Line by line, return the material below exactly as it reads.

== Segment start ==

-- ==== Sys2Proof/Machine/Launches.lean ====
section
/-! DEFINITION. Launches as the scheduler sees them: their tasks, dependences, readiness and deferred flushes (R282, R314 to
R319). -/

namespace Sys2Proof.Machine

/-- The tasks of a launch (R314). -/
def Launch.total (l : Launch) : Nat := l.ex.toNat * l.ey.toNat * l.ez.toNat

/-- SIGNALLED: every task has signalled or ended, arrival handlers among them; it holds from then on (R189, R317). -/
def Launch.allSignalled (l : Launch) : Bool := l.latched || decide (l.total + l.extra ≤ l.signalled)

/-- The launch still has a task that it has not bound and will bind (R319, R321). -/
def Launch.unbound (l : Launch) : Bool := !l.stopped && !l.completing && decide (l.nextTask < l.total)

def Partition.launch? (q : Partition) (n : Nat) : Option Launch := q.launches.find? (fun l => l.number == n)

/-- The event that a dependence waits for has come: COMPLETE of a launch that has not failed, or SIGNALLED, which holds from then on
whatever becomes of the launch (R317, R318). -/
def Launch.holds (l : Launch) (full : Bool) : Bool :=
  (l.status == 0 && l.completing) || (!full && l.allSignalled)

/-- A dependence holds (R317). -/
def Partition.depHolds (q : Partition) (d : Nat × Bool) : Bool :=
  match q.launch? d.1 with
  | some l => l.holds d.2
  | none => true

/-- Every dependence of a launch holds (R317). -/
def Partition.depsHold (q : Partition) (l : Launch) : Bool := l.deps.all q.depHolds

/-- Launches whose dependences have come to hold are ready from cycle cy on (R319). -/
def Partition.stampReady (q : Partition) (cy : Nat) : Partition :=
  { q with launches := q.launches.map (fun l => if l.since.isNone && q.depsHold l then { l with since := some cy } else l) }

/-! ## Deferred flushes (R282, R318) -/

/-- A flush of a launch for an event, COMPLETE or SIGNALLED alone, has been made on a cluster; one for COMPLETE covers SIGNALLED
(R318). -/
def Launch.flushMade (l : Launch) (c : Nat) (full : Bool) : Bool :=
  l.flushed.any (fun e => e.1 == c && (e.2 || !full))

/-- A flush of a launch on a cluster is under way for an event, or for COMPLETE. -/
def Partition.flushing (q : Partition) (n c : Nat) (full : Bool) : Bool :=
  q.ops.any (fun o => match o.kind with
    | .flush m d f => m == n && d == c && (f || !full)
    | _ => false)

/-- The clusters on which tasks of a launch had run by an event: for SIGNALLED without those that came later (R318). -/
def Launch.ranOn (l : Launch) (full : Bool) : List Nat := if full then l.clusters else l.clusters.filter (fun c => !l.late.contains c)

/-- A task of a launch comes to run on a cluster (R318). -/
def Launch.runsOn (l : Launch) (c : Nat) : Launch :=
  if l.clusters.contains c then l
  else { l with clusters := l.clusters ++ [c], late := if l.allSignalled then l.late ++ [c] else l.late }

/-- The clusters of a launch whose flush for an event is still to be made. -/
def Launch.unflushed (l : Launch) (full : Bool) : List Nat := (l.ranOn full).filter (fun c => !l.flushMade c full)

/-- The flushes that a task of a launch needs before it is bound on a cluster: of the launches it depends on none of whose tasks
ran there, each for the event that it waits for (R282, R318). -/
def Partition.flushNeeds (q : Partition) (l : Launch) (cluster : Nat) : List (Launch × Bool) :=
  (l.deps.filterMap (fun d => (q.launch? d.1).map (fun m => (m, d.2)))).filter (fun m =>
    !(m.1.ranOn m.2).contains cluster && !(m.1.unflushed m.2).isEmpty)

/-- The flush of a launch for an event begins on a cluster, unless one that serves is under way; from the launch's completion on it
is the flush of COMPLETE (R271, R282, R318). -/
def State.startFlush (s : State) (p : Nat) (l : Launch) (full : Bool) (c : Nat) : State :=
  if (s.part p).flushing l.number c full then s
  else
    let f := s.figure p (s.flushCost (16 * c))
    f.2.addOp p (some (s.cyc p + f.1)) 0 0 (s.cyc p) (.flush l.number c l.completing)

/-- The flush of a launch for an event begins on every cluster that still needs it. -/
def State.startFlushes (s : State) (p : Nat) (l : Launch) (full : Bool) : State :=
  (l.unflushed full).foldl (fun s c => s.startFlush p l full c) s

/-- A flush of a launch for an event is still to begin on some cluster. -/
def Partition.flushIdle (q : Partition) (l : Launch) (full : Bool) : Bool := (l.unflushed full).any (fun c => !q.flushing l.number c full)

/-- DET: the flushes of launches whose event has come for a waiting launch with a task placed in another cluster, and for a saved
task that its restore block places so; they begin at once (R302, R318, R321; log 14). -/
def Partition.earlyFlushes (q : Partition) : List (Launch × Bool) :=
  if q.cfg.det then
    (q.launches.filter Launch.unbound).flatMap (fun l => l.deps.filterMap (fun d =>
      match q.launch? d.1 with
      | some m => if m.holds d.2 ∧ l.place.any (fun t => !(m.ranOn d.2).contains (clusterOf t.1)) then some (m, d.2) else none
      | none => none))
      ++ q.saved.flatMap (fun v => match v.place, q.launch? v.launch with
        | some (k, _, _), some l => q.flushNeeds l (clusterOf k)
        | _, _ => [])
  else []

/-- What follows when an event of a launch has come: dependants become ready, and in DET the flushes that they need begin. -/
def State.settleLaunches (s : State) (p : Nat) : State :=
  let s1 := s.onPart p (fun q => q.stampReady (s.cyc p))
  (s1.part p).earlyFlushes.foldl (fun s l => s.startFlushes p l.1 l.2) s1

end Sys2Proof.Machine
end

== Segment end ==

→ Worked solution
-- ==== Sys2Proof/Machine/Launches.lean ====
section
/-! DEFINITION. Launches as the scheduler sees them: their tasks, dependences, readiness and deferred flushes (R282, R314 to
R319). -/

namespace Sys2Proof.Machine

/-- The tasks of a launch (R314). -/
def Launch.total (l : Launch) : Nat := l.ex.toNat * l.ey.toNat * l.ez.toNat

/-- SIGNALLED: every task has signalled or ended, arrival handlers among them; it holds from then on (R189, R317). -/
def Launch.allSignalled (l : Launch) : Bool := l.latched || decide (l.total + l.extra ≤ l.signalled)

/-- The launch still has a task that it has not bound and will bind (R319, R321). -/
def Launch.unbound (l : Launch) : Bool := !l.stopped && !l.completing && decide (l.nextTask < l.total)

def Partition.launch? (q : Partition) (n : Nat) : Option Launch := q.launches.find? (fun l => l.number == n)

/-- The event that a dependence waits for has come: COMPLETE of a launch that has not failed, or SIGNALLED, which holds from then on
whatever becomes of the launch (R317, R318). -/
def Launch.holds (l : Launch) (full : Bool) : Bool :=
  (l.status == 0 && l.completing) || (!full && l.allSignalled)

/-- A dependence holds (R317). -/
def Partition.depHolds (q : Partition) (d : Nat × Bool) : Bool :=
  match q.launch? d.1 with
  | some l => l.holds d.2
  | none => true

/-- Every dependence of a launch holds (R317). -/
def Partition.depsHold (q : Partition) (l : Launch) : Bool := l.deps.all q.depHolds

/-- Launches whose dependences have come to hold are ready from cycle cy on (R319). -/
def Partition.stampReady (q : Partition) (cy : Nat) : Partition :=
  { q with launches := q.launches.map (fun l => if l.since.isNone && q.depsHold l then { l with since := some cy } else l) }

/-! ## Deferred flushes (R282, R318) -/

/-- A flush of a launch for an event, COMPLETE or SIGNALLED alone, has been made on a cluster; one for COMPLETE covers SIGNALLED
(R318). -/
def Launch.flushMade (l : Launch) (c : Nat) (full : Bool) : Bool :=
  l.flushed.any (fun e => e.1 == c && (e.2 || !full))

/-- A flush of a launch on a cluster is under way for an event, or for COMPLETE. -/
def Partition.flushing (q : Partition) (n c : Nat) (full : Bool) : Bool :=
  q.ops.any (fun o => match o.kind with
    | .flush m d f => m == n && d == c && (f || !full)
    | _ => false)

/-- The clusters on which tasks of a launch had run by an event: for SIGNALLED without those that came later (R318). -/
def Launch.ranOn (l : Launch) (full : Bool) : List Nat := if full then l.clusters else l.clusters.filter (fun c => !l.late.contains c)

/-- A task of a launch comes to run on a cluster (R318). -/
def Launch.runsOn (l : Launch) (c : Nat) : Launch :=
  if l.clusters.contains c then l
  else { l with clusters := l.clusters ++ [c], late := if l.allSignalled then l.late ++ [c] else l.late }

/-- The clusters of a launch whose flush for an event is still to be made. -/
def Launch.unflushed (l : Launch) (full : Bool) : List Nat := (l.ranOn full).filter (fun c => !l.flushMade c full)

/-- The flushes that a task of a launch needs before it is bound on a cluster: of the launches it depends on none of whose tasks
ran there, each for the event that it waits for (R282, R318). -/
def Partition.flushNeeds (q : Partition) (l : Launch) (cluster : Nat) : List (Launch × Bool) :=
  (l.deps.filterMap (fun d => (q.launch? d.1).map (fun m => (m, d.2)))).filter (fun m =>
    !(m.1.ranOn m.2).contains cluster && !(m.1.unflushed m.2).isEmpty)

/-- The flush of a launch for an event begins on a cluster, unless one that serves is under way; from the launch's completion on it
is the flush of COMPLETE (R271, R282, R318). -/
def State.startFlush (s : State) (p : Nat) (l : Launch) (full : Bool) (c : Nat) : State :=
  if (s.part p).flushing l.number c full then s
  else
    let f := s.figure p (s.flushCost (16 * c))
    f.2.addOp p (some (s.cyc p + f.1)) 0 0 (s.cyc p) (.flush l.number c l.completing)

/-- The flush of a launch for an event begins on every cluster that still needs it. -/
def State.startFlushes (s : State) (p : Nat) (l : Launch) (full : Bool) : State :=
  (l.unflushed full).foldl (fun s c => s.startFlush p l full c) s

/-- A flush of a launch for an event is still to begin on some cluster. -/
def Partition.flushIdle (q : Partition) (l : Launch) (full : Bool) : Bool := (l.unflushed full).any (fun c => !q.flushing l.number c full)

/-- DET: the flushes of launches whose event has come for a waiting launch with a task placed in another cluster, and for a saved
task that its restore block places so; they begin at once (R302, R318, R321; log 14). -/
def Partition.earlyFlushes (q : Partition) : List (Launch × Bool) :=
  if q.cfg.det then
    (q.launches.filter Launch.unbound).flatMap (fun l => l.deps.filterMap (fun d =>
      match q.launch? d.1 with
      | some m => if m.holds d.2 ∧ l.place.any (fun t => !(m.ranOn d.2).contains (clusterOf t.1)) then some (m, d.2) else none
      | none => none))
      ++ q.saved.flatMap (fun v => match v.place, q.launch? v.launch with
        | some (k, _, _), some l => q.flushNeeds l (clusterOf k)
        | _, _ => [])
  else []

/-- What follows when an event of a launch has come: dependants become ready, and in DET the flushes that they need begin. -/
def State.settleLaunches (s : State) (p : Nat) : State :=
  let s1 := s.onPart p (fun q => q.stampReady (s.cyc p))
  (s1.part p).earlyFlushes.foldl (fun s l => s.startFlushes p l.1 l.2) s1

end Sys2Proof.Machine
end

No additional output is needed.